• **Exercise description**: Of the lines below, write out exactly those from the line with "canFetch b 0 0 = true ∧ opcodes.contains" through the line with "0x12) [] = none", both included, and skip the rest.

• • • • • • •

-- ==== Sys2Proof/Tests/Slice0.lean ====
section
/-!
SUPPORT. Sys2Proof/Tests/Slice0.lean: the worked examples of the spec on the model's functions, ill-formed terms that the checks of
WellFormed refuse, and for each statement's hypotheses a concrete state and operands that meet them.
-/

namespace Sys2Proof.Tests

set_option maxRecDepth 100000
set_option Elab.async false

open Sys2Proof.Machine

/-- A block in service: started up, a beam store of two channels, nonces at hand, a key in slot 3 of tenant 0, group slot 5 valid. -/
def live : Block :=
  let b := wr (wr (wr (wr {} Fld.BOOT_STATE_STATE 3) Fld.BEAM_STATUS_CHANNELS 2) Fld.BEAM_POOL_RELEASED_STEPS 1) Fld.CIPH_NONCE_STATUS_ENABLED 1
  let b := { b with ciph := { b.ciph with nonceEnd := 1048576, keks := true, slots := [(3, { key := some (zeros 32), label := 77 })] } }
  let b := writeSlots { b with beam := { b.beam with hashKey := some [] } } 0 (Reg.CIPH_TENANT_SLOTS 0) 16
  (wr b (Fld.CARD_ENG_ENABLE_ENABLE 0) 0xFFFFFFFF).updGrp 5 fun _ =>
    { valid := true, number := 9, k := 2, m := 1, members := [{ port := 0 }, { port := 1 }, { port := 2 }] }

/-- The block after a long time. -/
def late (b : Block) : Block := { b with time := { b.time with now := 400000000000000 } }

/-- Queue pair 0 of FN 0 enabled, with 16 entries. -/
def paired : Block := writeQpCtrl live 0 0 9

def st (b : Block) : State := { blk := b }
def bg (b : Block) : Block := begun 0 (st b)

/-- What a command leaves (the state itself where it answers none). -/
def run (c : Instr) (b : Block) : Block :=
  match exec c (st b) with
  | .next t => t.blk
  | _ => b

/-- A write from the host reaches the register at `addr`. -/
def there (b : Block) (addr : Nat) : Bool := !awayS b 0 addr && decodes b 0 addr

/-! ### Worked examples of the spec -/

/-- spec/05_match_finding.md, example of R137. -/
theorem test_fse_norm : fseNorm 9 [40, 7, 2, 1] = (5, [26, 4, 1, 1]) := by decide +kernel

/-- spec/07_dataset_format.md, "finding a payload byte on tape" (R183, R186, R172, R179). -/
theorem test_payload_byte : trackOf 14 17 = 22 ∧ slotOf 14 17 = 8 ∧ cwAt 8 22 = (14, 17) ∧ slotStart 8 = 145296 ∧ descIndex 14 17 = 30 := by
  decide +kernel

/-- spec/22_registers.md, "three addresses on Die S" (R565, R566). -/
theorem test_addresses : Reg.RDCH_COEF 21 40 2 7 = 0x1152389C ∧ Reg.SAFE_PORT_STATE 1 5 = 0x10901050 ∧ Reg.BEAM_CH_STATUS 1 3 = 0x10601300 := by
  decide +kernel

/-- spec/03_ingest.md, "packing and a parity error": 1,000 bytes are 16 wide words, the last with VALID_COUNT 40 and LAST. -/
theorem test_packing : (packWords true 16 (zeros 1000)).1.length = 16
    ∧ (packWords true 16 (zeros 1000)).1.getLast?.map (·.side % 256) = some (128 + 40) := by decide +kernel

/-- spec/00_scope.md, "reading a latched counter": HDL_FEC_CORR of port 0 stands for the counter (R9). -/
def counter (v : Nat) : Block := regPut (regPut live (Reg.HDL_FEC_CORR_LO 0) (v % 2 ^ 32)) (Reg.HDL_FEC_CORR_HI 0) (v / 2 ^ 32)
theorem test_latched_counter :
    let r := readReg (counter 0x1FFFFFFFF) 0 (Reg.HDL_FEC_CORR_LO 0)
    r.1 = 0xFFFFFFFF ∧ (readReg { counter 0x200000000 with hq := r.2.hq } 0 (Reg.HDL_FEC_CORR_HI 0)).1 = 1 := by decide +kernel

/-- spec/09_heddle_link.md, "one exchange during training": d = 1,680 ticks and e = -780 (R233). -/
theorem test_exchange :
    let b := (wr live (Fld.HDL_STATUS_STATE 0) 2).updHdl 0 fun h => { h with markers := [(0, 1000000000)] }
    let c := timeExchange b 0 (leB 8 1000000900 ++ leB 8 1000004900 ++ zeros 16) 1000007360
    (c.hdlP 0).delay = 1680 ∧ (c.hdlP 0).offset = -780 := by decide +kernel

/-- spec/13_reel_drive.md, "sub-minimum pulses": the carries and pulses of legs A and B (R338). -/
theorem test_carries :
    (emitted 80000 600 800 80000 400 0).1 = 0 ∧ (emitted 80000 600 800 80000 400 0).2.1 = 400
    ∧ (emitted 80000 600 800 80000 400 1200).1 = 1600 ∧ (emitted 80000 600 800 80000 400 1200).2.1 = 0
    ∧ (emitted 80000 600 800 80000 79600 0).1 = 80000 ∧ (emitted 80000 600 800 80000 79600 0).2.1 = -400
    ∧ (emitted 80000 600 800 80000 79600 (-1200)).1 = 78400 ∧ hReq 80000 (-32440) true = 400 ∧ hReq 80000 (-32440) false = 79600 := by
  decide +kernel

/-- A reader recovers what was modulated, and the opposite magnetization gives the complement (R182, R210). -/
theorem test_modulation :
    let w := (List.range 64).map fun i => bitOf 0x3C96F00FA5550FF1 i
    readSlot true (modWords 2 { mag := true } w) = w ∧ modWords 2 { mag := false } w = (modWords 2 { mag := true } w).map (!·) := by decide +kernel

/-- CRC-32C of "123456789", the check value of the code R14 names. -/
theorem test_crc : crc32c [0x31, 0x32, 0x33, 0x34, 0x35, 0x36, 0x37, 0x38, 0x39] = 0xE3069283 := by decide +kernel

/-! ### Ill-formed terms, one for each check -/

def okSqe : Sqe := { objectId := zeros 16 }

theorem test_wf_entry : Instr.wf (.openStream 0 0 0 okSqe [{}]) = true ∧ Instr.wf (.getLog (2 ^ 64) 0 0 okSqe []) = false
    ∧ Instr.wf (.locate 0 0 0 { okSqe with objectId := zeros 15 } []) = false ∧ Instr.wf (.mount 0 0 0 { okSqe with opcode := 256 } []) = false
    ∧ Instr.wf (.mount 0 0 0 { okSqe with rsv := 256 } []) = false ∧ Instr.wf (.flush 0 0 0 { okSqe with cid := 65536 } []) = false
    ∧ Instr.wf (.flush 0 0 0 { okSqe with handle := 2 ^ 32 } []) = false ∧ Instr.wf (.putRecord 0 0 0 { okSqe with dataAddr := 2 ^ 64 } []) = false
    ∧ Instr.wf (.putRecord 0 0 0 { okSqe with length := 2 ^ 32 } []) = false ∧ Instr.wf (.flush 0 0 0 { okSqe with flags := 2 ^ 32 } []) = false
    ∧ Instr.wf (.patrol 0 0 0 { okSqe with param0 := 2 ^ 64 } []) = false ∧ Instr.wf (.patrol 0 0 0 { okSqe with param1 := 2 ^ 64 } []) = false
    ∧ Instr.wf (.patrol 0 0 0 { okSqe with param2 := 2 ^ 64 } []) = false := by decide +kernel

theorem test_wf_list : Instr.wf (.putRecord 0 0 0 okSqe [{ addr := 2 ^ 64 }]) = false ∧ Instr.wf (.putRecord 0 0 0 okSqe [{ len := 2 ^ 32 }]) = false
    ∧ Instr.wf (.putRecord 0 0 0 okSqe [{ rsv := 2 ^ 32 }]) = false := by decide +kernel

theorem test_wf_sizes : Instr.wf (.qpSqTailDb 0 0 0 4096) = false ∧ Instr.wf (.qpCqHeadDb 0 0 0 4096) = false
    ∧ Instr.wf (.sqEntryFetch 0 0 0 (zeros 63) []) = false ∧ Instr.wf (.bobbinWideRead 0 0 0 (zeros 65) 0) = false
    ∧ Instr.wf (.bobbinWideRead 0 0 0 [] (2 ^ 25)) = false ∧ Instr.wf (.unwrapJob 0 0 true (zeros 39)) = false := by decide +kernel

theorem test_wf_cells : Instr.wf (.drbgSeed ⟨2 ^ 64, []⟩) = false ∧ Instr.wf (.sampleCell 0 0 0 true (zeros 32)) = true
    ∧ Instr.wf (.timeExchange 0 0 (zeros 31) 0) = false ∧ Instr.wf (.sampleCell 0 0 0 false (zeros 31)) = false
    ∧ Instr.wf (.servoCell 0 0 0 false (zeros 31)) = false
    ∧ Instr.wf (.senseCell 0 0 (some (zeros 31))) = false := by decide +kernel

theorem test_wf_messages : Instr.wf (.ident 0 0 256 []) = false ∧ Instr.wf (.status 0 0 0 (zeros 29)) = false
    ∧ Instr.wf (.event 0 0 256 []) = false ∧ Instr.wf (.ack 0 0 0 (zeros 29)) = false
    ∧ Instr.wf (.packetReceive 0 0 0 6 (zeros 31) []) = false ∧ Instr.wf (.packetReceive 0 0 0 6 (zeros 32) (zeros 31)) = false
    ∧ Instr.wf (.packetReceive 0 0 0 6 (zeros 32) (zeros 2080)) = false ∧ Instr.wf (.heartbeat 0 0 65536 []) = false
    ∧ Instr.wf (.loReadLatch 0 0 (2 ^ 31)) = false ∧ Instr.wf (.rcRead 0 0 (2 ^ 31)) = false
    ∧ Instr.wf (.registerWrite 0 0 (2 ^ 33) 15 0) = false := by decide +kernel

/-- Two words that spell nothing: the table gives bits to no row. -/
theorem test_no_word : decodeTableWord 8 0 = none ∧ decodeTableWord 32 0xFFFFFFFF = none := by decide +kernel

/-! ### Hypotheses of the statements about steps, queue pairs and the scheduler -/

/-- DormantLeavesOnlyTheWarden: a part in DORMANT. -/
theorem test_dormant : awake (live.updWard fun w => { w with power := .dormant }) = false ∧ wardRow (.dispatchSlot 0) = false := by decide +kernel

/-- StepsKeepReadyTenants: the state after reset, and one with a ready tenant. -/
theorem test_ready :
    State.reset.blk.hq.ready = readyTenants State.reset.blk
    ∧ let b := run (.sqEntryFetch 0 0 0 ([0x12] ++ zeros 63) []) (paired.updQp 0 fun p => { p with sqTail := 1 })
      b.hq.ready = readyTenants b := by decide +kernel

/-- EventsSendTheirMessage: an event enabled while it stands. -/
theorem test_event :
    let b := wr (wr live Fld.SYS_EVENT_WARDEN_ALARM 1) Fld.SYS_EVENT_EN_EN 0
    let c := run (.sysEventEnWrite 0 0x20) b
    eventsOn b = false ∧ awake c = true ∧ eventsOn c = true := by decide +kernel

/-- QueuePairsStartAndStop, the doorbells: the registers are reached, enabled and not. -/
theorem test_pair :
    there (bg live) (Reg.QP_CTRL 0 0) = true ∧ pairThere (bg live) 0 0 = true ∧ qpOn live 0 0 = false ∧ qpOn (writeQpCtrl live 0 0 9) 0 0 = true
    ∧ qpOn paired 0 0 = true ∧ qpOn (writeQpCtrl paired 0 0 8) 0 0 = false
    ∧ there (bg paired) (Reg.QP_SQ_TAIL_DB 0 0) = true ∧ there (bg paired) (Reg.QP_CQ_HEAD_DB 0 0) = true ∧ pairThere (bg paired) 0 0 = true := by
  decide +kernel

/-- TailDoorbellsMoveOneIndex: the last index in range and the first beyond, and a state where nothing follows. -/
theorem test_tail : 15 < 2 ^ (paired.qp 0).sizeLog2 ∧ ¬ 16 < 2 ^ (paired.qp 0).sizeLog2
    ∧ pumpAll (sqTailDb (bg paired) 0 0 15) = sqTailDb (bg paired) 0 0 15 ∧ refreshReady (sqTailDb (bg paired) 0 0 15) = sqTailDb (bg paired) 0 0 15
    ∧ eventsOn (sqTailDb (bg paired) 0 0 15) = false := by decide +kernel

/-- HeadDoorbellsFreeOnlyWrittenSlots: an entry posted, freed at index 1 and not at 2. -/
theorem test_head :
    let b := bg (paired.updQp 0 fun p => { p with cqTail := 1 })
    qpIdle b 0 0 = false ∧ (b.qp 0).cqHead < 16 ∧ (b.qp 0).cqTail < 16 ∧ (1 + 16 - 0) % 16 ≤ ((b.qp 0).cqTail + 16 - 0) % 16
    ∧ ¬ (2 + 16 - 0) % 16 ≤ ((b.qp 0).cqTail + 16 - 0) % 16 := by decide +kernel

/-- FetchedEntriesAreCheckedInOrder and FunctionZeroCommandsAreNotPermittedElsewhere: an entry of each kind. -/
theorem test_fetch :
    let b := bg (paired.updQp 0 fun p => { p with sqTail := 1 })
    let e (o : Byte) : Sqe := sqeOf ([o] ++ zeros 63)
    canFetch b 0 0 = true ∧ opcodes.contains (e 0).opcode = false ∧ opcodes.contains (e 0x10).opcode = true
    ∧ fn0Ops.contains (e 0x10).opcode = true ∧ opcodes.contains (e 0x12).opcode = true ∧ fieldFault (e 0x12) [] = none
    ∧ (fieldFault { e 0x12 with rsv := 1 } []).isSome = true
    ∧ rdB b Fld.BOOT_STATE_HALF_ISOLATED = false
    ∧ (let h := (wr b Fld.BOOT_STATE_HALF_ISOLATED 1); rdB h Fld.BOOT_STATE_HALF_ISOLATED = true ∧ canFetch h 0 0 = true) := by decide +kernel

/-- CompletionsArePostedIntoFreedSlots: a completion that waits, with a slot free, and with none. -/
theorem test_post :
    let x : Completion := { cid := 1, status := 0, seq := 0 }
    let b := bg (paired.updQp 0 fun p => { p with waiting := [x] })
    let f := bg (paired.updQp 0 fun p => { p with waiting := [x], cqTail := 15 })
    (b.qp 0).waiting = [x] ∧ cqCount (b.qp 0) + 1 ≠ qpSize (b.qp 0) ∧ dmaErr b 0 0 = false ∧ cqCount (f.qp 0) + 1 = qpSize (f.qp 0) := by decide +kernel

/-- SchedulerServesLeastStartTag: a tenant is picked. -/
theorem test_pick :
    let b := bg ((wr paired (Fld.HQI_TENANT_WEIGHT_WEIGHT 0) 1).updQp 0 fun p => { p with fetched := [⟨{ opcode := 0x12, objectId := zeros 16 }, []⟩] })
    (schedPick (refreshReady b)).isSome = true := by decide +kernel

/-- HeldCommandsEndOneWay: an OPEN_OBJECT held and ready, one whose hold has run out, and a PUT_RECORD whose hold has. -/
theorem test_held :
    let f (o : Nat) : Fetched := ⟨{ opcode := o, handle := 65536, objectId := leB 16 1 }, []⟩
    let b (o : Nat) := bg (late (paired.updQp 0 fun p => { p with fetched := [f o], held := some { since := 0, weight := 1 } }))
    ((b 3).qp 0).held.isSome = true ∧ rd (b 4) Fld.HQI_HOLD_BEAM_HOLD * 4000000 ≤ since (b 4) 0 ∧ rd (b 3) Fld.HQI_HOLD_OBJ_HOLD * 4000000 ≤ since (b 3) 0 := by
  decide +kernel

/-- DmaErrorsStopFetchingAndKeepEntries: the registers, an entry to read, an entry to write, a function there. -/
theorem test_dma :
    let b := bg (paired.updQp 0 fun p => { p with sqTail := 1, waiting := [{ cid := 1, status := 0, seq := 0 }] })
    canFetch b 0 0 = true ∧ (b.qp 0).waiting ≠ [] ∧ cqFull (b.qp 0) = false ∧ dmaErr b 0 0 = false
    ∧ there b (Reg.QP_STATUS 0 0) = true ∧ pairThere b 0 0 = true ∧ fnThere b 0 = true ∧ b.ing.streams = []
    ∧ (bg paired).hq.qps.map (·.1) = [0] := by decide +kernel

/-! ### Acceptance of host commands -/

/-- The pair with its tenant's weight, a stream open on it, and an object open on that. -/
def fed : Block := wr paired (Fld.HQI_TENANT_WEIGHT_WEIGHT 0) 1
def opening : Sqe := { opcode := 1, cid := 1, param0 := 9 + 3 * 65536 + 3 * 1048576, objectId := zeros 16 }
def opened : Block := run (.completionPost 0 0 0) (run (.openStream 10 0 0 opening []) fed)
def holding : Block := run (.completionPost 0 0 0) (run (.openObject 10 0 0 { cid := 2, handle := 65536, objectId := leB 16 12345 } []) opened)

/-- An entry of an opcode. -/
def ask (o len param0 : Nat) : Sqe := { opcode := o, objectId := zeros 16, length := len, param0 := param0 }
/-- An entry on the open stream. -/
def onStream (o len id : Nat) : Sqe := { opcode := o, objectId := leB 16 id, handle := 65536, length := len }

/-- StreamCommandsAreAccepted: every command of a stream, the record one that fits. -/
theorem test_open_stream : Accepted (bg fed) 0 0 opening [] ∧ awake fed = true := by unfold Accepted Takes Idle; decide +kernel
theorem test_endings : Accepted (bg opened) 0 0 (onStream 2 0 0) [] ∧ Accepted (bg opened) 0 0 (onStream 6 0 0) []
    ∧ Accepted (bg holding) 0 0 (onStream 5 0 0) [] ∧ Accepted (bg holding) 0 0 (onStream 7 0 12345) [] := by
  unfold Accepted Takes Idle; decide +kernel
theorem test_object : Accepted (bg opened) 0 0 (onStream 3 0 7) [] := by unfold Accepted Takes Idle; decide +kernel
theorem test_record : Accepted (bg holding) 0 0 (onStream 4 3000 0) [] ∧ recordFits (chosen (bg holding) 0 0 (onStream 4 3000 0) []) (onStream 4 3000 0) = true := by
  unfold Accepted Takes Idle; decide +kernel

• • • • • • •

• **Expected output**:
    canFetch b 0 0 = true ∧ opcodes.contains (e 0).opcode = false ∧ opcodes.contains (e 0x10).opcode = true
    ∧ fn0Ops.contains (e 0x10).opcode = true ∧ opcodes.contains (e 0x12).opcode = true ∧ fieldFault (e 0x12) [] = none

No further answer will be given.